Exercise » Show each line from the listing that includes the word "passTo".

(Data for the task)

-- ==== Sys2Proof/Machine/HeadCommands.lean ====
section
/-! DEFINITION. The commands of Head Control (09): the four timers of a head, encoder edges, sweep legs. -/

namespace Sys2Proof.Machine

/-- HOME_INTERVAL_EXPIRY (R132): the switch is sampled; home is found, another step is taken, or the seek has failed. -/
def execHomeIntervalExpiry (h : Head) (hhom : Bool) (s : State) : Host.Outcome State Fault Refusal :=
  let s0 := { s with inputs := { s.inputs with hhom := withBit s.inputs.hhom h.val hhom } }
  let r := s.head.heads[h]
  let g := s.store.config.heads[h]
  .next
    (match r.timer with
     | none => s0
     | some t =>
       if r.state = .homing then
         let s1 := s0.passTo t
         if hhom then ((s1.homeFound h).refreshPermits).settle
         else if g.range + g.range / 8 ≤ r.seekSteps then ((s1.headFault h .homeFail).refreshPermits).settle
         else s1.setHead h { r with
           seekSteps := r.seekSteps + 1, timer := some (s1.localTimer + g.homeInterval)
           pulse := some s1.localTimer }
       else s0)

/-- STEP_INTERVAL_EXPIRY (R135): the next step, the end of the move, or a reversal. -/
def execStepIntervalExpiry (h : Head) (s : State) : Host.Outcome State Fault Refusal :=
  let r := s.head.heads[h]
  .next
    (match r.timer, r.position, r.target with
     | some t, some p, some g =>
       if r.state = .moving then
         let s1 := s.passTo t
         if p = g.step then (s1.enterVerifying h).refreshPermits
         else if r.direction = some (senseTo p g.step) then (s1.issueStep h (senseTo p g.step)).refreshPermits
         else (s1.setHead h { r with state := .reversing, timer := some (s1.localTimer + 40000) }).refreshPermits
       else s
     | _, _, _ => s)

/-- REVERSAL_PAUSE_END (R136): MOVING in the sense in which the target now lies, or VERIFYING. -/
def execReversalPauseEnd (h : Head) (s : State) : Host.Outcome State Fault Refusal :=
  let r := s.head.heads[h]
  .next
    (match r.timer, r.target with
     | some t, some g => if r.state = .reversing then ((s.passTo t).goTo h g).refreshPermits else s
     | _, _ => s)

/-- SETTLE_PAUSE_END (R137, R138): the encoder is verified. -/
def execSettlePauseEnd (h : Head) (hhom : Bool) (s : State) : Host.Outcome State Fault Refusal :=
  let s0 := { s with inputs := { s.inputs with hhom := withBit s.inputs.hhom h.val hhom } }
  let r := s.head.heads[h]
  .next
    (match r.timer with
     | none => s0
     | some t =>
       if r.state = .verifying then
         let s1 := s0.passTo t
         ((if s1.verifies h then s1.verifyPass h else s1.verifyFail h hhom).refreshPermits).settle
       else s0)

/-- The place of the levels of HENA and HENB in the order low-low, high-low, high-high, low-high (R131). -/
def quadrature (a b : Bool) : Nat :=
  match a, b with
  | false, false => 0
  | true, false => 1
  | true, true => 2
  | false, true => 3

/-- What a change of the encoder levels counts (R131): up by one forward, down by one backward; a change of both inputs at
the same moment, or of neither, counts nothing. -/
def encoderCount (a b a' b' : Bool) : Int :=
  if (quadrature a b + 1) % 4 = quadrature a' b' then 1
  else if (quadrature a' b' + 1) % 4 = quadrature a b then -1
  else 0

/-- ENCODER_EDGE (R131, R139, R142): the levels of HENA and HENB after the edge. -/
def execEncoderEdge (h : Head) (a b : Bool) (s : State) : Host.Outcome State Fault Refusal :=
  let s0 := { s with inputs := { s.inputs with
    hena := withBit s.inputs.hena h.val a, henb := withBit s.inputs.henb h.val b } }
  let r := s.head.heads[h]
  let d := encoderCount (s.inputs.hena.getLsbD h.val) (s.inputs.henb.getLsbD h.val) a b
  .next
    (if s.operating ∧ s.headPresent h ∧ d ≠ 0 then
      ((s0.setHead h { r with encoder := r.encoder + d }).stallCheck h).refreshPermits
     else s0)

/-- The show time at which the leg after the one last seen begins, in µs (R141). -/
def State.nextLegAt (s : State) (w : Sweep) : Int :=
  ((w.leg + 1) * (w.beats * s.seq.beatLen : Nat) + s.seq.sectionStart) * 1000

/-- SWEEP_LEG_BOUNDARY (R141): the leg index changes with show time, and the head takes the new leg's position. -/
def execSweepLegBoundary (h : Head) (s : State) : Host.Outcome State Fault Refusal :=
  .next
    (match (s.head.heads[h]).sweep with
     | none => s
     | some w =>
       let s1 := if s.legIndex w.beats = w.leg then s.passShowTo (s.nextLegAt w) else s
       if s1.legIndex w.beats = w.leg then s1 else (s1.takeLeg h).refreshPermits)

end Sys2Proof.Machine
end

(End Data for the task)

Result for this task »
         let s1 := s0.passTo t
         let s1 := s.passTo t
     | some t, some g => if r.state = .reversing then ((s.passTo t).goTo h g).refreshPermits else s
         let s1 := s0.passTo t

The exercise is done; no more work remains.